[PaRev] Goal-Aware Identification and Rectification of Misinformation in Multi-Agent Systems
A review of ARGUS, a training-free framework for locating and rectifying misinformation flows in LLM-based multi-agent systems.
On March 26, 2026, I reviewed Goal-Aware Identification and Rectification of Misinformation in Multi-Agent Systems.
[ICLR 2026 Poster]
Goal-Aware Identification and Rectification of Misinformation in Multi-Agent Systems
Zherui Li, Yan Mi, Zhenhong Zhou, Houcheng Jiang, Guibin Zhang, Kun Wang, Junfeng Fang
Beijing University of Posts and Telecommunications, Nanyang Technological University, University of Science and Technology of China, National University of Singapore
This paper studies a slightly different threat from the malicious propagation problem I reviewed in G-Safeguard and INFA-Guard. The attack is not necessarily overtly malicious. Instead, it is misinformation: information that looks semantically harmless, but is factually wrong and can gradually steer a multi-agent system away from the intended task.

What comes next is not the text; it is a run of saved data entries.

/-! ## Launches, teams and waves -/

/-- 02 R31, R32, R36, R40, R57 to R59; 14 R337, R345, R346, R348 to R355: spawn and rget; a launch is taken or rejected; a team is
placed and its waves start; a wave retires, and with the last one its team ends; a grid whose last team ends completes, and its
stamp is put in flight and written as it is translated then; a watchdog ends its grid. Under conditions on the state and the
operands alone `exec` answers a next state for launchTake, teamPlace, placementWaitExpiry, aggregatorRelease, ageBoost, watchdog,
waveRetire, spawn and rget.
It rests on the choices of log entries 7, 17, 54, 55, 56, 57, 58, 59 and 60. -/
def Obligations.LaunchResults : Prop :=
  (∀ (o : OpF12) (s s1 : State) (c : Issue) (p : Partition), EndsSafety s s1 3 → Runs s1 c 4 → c.w.role = .solo →
    FlagFree c o.fsel → Settled c → owes s1 c.tm.core 3 s1.nextId = false → Unpoisoned c [] [o.f2.toNat] [] → s1.part? c.g.part = some p →
    let addr := (c.w.getS o.f2.toNat).toNat
    addr % 64 = 0 → ∀ locs xs, translateSpan s1 c.cx c.tm.core c.w.sysMode .read addr 256 = .ok (locs, xs) →
    let answers := fun x (P : State → Prop) => ∃ t w, exec (.spawn o) s = .next t ∧ t.wave? c.w.id = some w ∧
      SetsS c w [(o.f1.toNat, x)] ∧ P t
    match s1.queue? c.g.part c.g.queue with
    | none => answers 1 fun t => t.queues = s1.queues
    | some q => if 256 ≤ q.held then answers 1 fun t => t.queues = s1.queues
        else answers 0 fun t => t.queue? c.g.part c.g.queue = some { q with
            tail := (q.tail + 1) % 2 ^ 32, spawned := q.spawned ++ [q.tail] }) ∧
  (∀ (o : OpY12) (s s1 : State) (c : Issue), WellFormed (.rget o) → EndsSafety s s1 3 → Runs s1 c 4 → c.w.role = .solo →
    Unpoisoned c [] [o.f2.toNat] [] →
    let base := (c.w.getS o.f2.toNat).toNat
    base % 64 = 0 →
    (∀ pair ws seen, rgetPlan c none base = .ok (pair, ws, seen) → readWaits c seen.locs = false →
      pendOwed s1 c.tm.core (fun e => (seen.locs.map (· / 16)).dedup.contains e.word) = false → s1.tenures = [] →
      ∃ t w, exec (.rget o) s = .next t ∧ t.wave? c.w.id = some w ∧
        SetsS c w [(o.f1.toNat, BitVec.ofNat 64 pair.1), (o.f1.toNat + 1, BitVec.ofNat 64 pair.2)]) ∧
    ∀ h a x b, setRead c none base 64 = .ok (h, a) →
      let n := h % 2 ^ 32
      let grain := h / 2 ^ 32 % 2 ^ 32
      1 ≤ n → n ≤ 1024 → 1 ≤ grain → h / 2 ^ 64 = 0 →
      let m := (if c.g.merged = [] then c.tm.t else 0) % n
      setRead c none (base + 0x40 + 16 * m) 16 = .ok (x, b) → x % 2 ^ 64 < x / 2 ^ 64 →
      let k := min grain (x / 2 ^ 64 - x % 2 ^ 64)
      rgetPlan c none base = .ok ((x % 2 ^ 64, k), [(m, x % 2 ^ 64 + k, x / 2 ^ 64)], a.and b)) ∧
  (∀ (s : State) (p : Partition) (x : Queue) (cx : Context), s.part? p.id = some p → p.halted = false → p.haltReq = false →
    s.tenures = [] →
    let s1 := noteReady s
    takeFrom s1 p.id = some x → s1.ctx? x.ctx = some cx →
    let e := headEntry s1 x
    let s2 := (popHead s1 p x).bump
    ∃ t, exec (.launchTake p.id) s = .next t ∧ (t.queue? p.id x.q).map (·.head) = some ((x.head + 1) % 2 ^ 32) ∧ t.mem = s2.mem ∧
      match recordLocs s1 cx e with
      | none => t.records = s.records ++ [plainRec x.ctx 4 0 none e 0 0] ∧ t.grids = s.grids
      | some locs =>
        let d := locs.map (readHome s1)
        match launchBad s1 p.id cx locs d with
        | some off => t.records = s.records ++ [plainRec x.ctx 4 0 none e 0 off] ∧ t.grids = s.grids
        | none => t.records = s.records ∧ ((∀ g ∈ s.grids, g.aggregating = false) → ∃ g, t.grids = s.grids ++ [g] ∧
            g.recAddr = e ∧ g.ctx = x.ctx ∧ g.part = p.id ∧ g.queue = x.q ∧ g.launch = launchOf d ∧ g.state = .running ∧
            g.nextTeam = 0)) ∧
  (∀ (s : State) (g : Grid) (cores : List Nat) (p : Partition), s.grid? g.id = some g → s.part? g.part = some p →
    p.halted = false → p.haltReq = false → g.waiting = true → placedAfter s g = false → groupFits s g g.nextGroup cores = true →
    prefers s g g.nextGroup cores = true →
    ∃ t teams waves, exec (.teamPlace g.id cores) s = .next t ∧
      let off := fun x : Team => { x with area := none }
      t.teams.map off = s.teams.map off ++ teams ∧ t.waves = s.waves ++ waves ∧
      t.grid? g.id = some { g with nextTeam := g.nextTeam + g.nextGroup.length, expired := false } ∧
      ((∀ x ∈ s.teams, x.state = .saved → x.trailing = true ∨ x.area.isSome = true ∨ ∀ k ∈ cores, clusterOf x.core ≠ clusterOf k) →
        (∀ k ∈ cores, cacheWords s k CWord.isStale = []) → t.mem = s.mem) ∧
      teams.map (·.core) = cores ∧ (∀ tm ∈ teams, tm.state = .resident ∧ tm.grid = g.id ∧ tm.t ∈ g.nextGroup) ∧
      ∀ w ∈ waves, w.state = .ready ∧ w.sysMode = false ∧ w.flags = [] ∧ w.sel = none ∧ w.retired = 0) ∧
  (∀ (s : State) (g : Grid), s.grid? g.id = some g →
    (∃ t, exec (.aggregatorRelease g.id) s = .next t ∧ t.grid? g.id = some { g with aggregating := false } ∧ t.waves = s.waves) ∧
    (g.waiting = true → somewhere s g g.nextGroup = false →
      ∃ t, exec (.placementWaitExpiry g.id) s = .next t ∧ t.grid? g.id = some { g with expired := true } ∧ t.waves = s.waves)) ∧
  (∀ (s : State) (w : Wave), s.wave? w.id = some w →
    (w.isReady = true → ∃ t, exec (.ageBoost w.id) s = .next t ∧ t.wave? w.id = some { w with boost := true } ∧ t.mem = s.mem) ∧
    ∀ tm g, w.state = .ready → s.team? w.team = some tm → tm.state = .resident → s.grid? tm.grid = some g → w.frontier = [] →
      w.flagsClear = true → w.fence = none → (∀ p x, w.partner? = some p → s.wave? p = some x → x.frontier = []) →
      (lastWave s w (endsWith s tm) = true → ∀ x ∈ endsWith s tm, storesRest s x = true) →
      ∃ t w', exec (.waveRetire w.id) s = .next t ∧ t.wave? w.id = some w' ∧ w'.state = .retired ∧ w'.v = w.v ∧
        (∀ k ∈ t.clusters, ∀ x ∈ k.tokens, x.2 ≠ w.id) ∧
        (lastWave s w (endsWith s tm) = false → (t.team? tm.id).map (·.state) = some .resident ∧ t.grid? g.id = some g) ∧
        (lastWave s w (endsWith s tm) = true → ∃ x, t.grid? g.id = some x ∧ x.ended = g.ended + 1 ∧
          (∀ y ∈ endsWith s tm, (t.team? y.id).map (·.state) = some .ended) ∧
          let complete := g.aggregating = false ∧ g.total ≤ g.nextTeam ∧
            ∀ y ∈ s.teamsOf g.id, y.state = .ended ∨ ∃ z ∈ endsWith s tm, z.id = y.id
          (complete → g.state = .running ∨ g.state = .halting → x.state = .completed) ∧
          (¬ complete → g.state = .running → x.state = .running) ∧
          let stamps := fun a l => ∃ o ∈ t.ops, o.kind = .stamp g.id a l.stampAddr l.stampVal
          (complete → g.state = .running ∨ g.state = .halting → g.merged = [] → g.launch.stampAddr ≠ 0 → stamps g.recAddr g.launch) ∧
          (g.merged ≠ [] → (g.member tm.t).1.stampAddr ≠ 0 → stamps (g.member tm.t).2.1 (g.member tm.t).1))) ∧
  (∀ (s : State) (o : Op) (g : Grid) (cx : Context) (recAddr addr val : Nat), s.op? o.id = some o →
    o.kind = .stamp g.id recAddr addr val → s.grid? g.id = some g → s.ctx? g.ctx = some cx →
    let i := Instr.storeComplete ⟨o.id, none⟩
    (∀ f, translateSpan s cx unitCore false .write addr 8 = .error f → ∃ t, exec i s = .next t ∧ t.mem = s.mem ∧
      t.records = s.records ++ [plainRec g.ctx 9 f.code.num (some g.id) recAddr addr 0] ∧ ∀ x ∈ t.ops, x.id ≠ o.id) ∧
    ∀ locs xs, translateSpan s cx unitCore false .write addr 8 = .ok (locs, xs) → (∀ tm ∈ s.teamsOf g.id, owes s tm.core 3 o.id = false) →
      let word := locs.headD 0 / 16
      engineOwned s word o.id = false → keptWord s s.nextId word = false → slicesFull s g.part locs = false → s.tenures = [] →
      ∃ t, exec i s = .next t ∧ t.records = s.records ∧ (∀ x ∈ t.ops, x.id ≠ o.id) ∧ readHomeN t (locs.headD 0) 8 = val % 2 ^ 64) ∧
  ∀ (s : State) (c : Issue), issuing s = some c → c.w.left = 0 →
    ∃ t g, exec (.watchdog s.cur) s = .next t ∧ t.records = s.records ++ [c.record 0 16 c.low c.e.pc 0 0] ∧
      t.grid? c.g.id = some g ∧ g.state = .ended ∧ t.mem = s.mem
/-! ## Saving, records and hulls -/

The paper contributes two things:
| Contribution | Role |
|---|---|
| MisinfoTask | A task-driven dataset for evaluating misinformation injection in MAS |
| ARGUS | A training-free framework that localizes suspicious information flows and rectifies them with goal-aware reasoning |
The main idea is simple:
Do not only ask whether an agent is malicious.
Ask which communication channels are carrying misinformation, what goal that misinformation is trying to push, and how to correct it before the MAS converges on the wrong belief.
All figures from the paper are converted from the original arXiv source figure files or cropped from the paper PDF. The MAS explanation diagrams are extracted from my seminar materials as standalone image assets. I did not generate any synthetic figures or use full-slide screenshots.
Additional resources: OpenReview, arXiv:2506.00509, paper PDF, and ARGUS code.
1. Motivation: Misinformation Is Not Always Obvious
In an LLM-based multi-agent system, each agent may use a model, role prompt, memory, tools, and messages from other agents. This architecture is useful because agents can divide a task, specialize, and exchange intermediate results. However, the same communication structure also creates a propagation surface.
Before thinking about defense, it helps to separate two threat types:
| Type | Surface-level appearance | Main effect |
|---|---|---|
| Malicious information | Explicitly harmful, offensive, or attack-like | Directly triggers unsafe behavior |
| Misinformation | Plausible and semantically benign, but factually wrong | Misleads the MAS and causes task failure |
Figure 1. The paper distinguishes overt malicious information from covert misinformation.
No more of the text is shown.